# Task description:
Could you filter the data below down to the lines that hold the word "theorem"?

Data under study: Begin

-- ==== Sys2Proof/Laws/Schedule.lean ====
section
/-! SUPPORT. What the operations of Machine/Schedule.lean never take back (`Onward`), once for each. -/

set_option linter.all false
set_option Elab.async false

namespace Sys2Proof.Machine

theorem State.intervalsPassed_onward {s0 s : State} (energy : Nat) (hOn : Onward s0 s) :
    Onward s0 (s.intervalsPassed energy) := by
  unfold State.intervalsPassed
  repeat' first
    | with_reducible first
      | assumption | refine ite_onward ?_ ?_ | apply State.meterTimeIn_onward | apply State.intervalClose_onward
    | split | dsimp only

theorem State.takeEvent_onward {s0 s : State} (p : Part) (energy : Nat) (e : Event) (hOn : Onward s0 s) :
    Onward s0 (s.takeEvent p energy e) := by
  unfold State.takeEvent
  repeat' first
    | with_reducible first
      | assumption | refine ite_onward ?_ ?_ | apply State.modeSwitch_onward | apply State.capStep_onward
      | apply State.capEffective_onward | apply State.intervalsPassed_onward | apply State.snapshot_onward
      | apply State.modCtr_onward | apply State.checkpointSlot_onward | apply State.scrubOpen_onward
      | apply State.alignStart_onward | apply State.windowStart_onward | apply State.activate_onward
      | apply State.collSend_onward
    | split | dsimp only

theorem State.rackStep_onward {s0 s : State} (p : Part) (energy : Nat) (hOn : Onward s0 s) :
    Onward s0 (s.rackStep p energy) := by
  unfold State.rackStep
  repeat' first
    | with_reducible first
      | assumption | refine ite_onward ?_ ?_ | apply State.stepCounter_onward | apply State.bothCount_onward
      | apply State.takeEvent_onward | refine foldl_onward (fun _ _ _ => ?_) _ _ ?_
    | split | dsimp only

end Sys2Proof.Machine
end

Data under study: End

# Completed task:
theorem State.intervalsPassed_onward {s0 s : State} (energy : Nat) (hOn : Onward s0 s) :
theorem State.takeEvent_onward {s0 s : State} (p : Part) (energy : Nat) (e : Event) (hOn : Onward s0 s) :
theorem State.rackStep_onward {s0 s : State} (p : Part) (energy : Nat) (hOn : Onward s0 s) :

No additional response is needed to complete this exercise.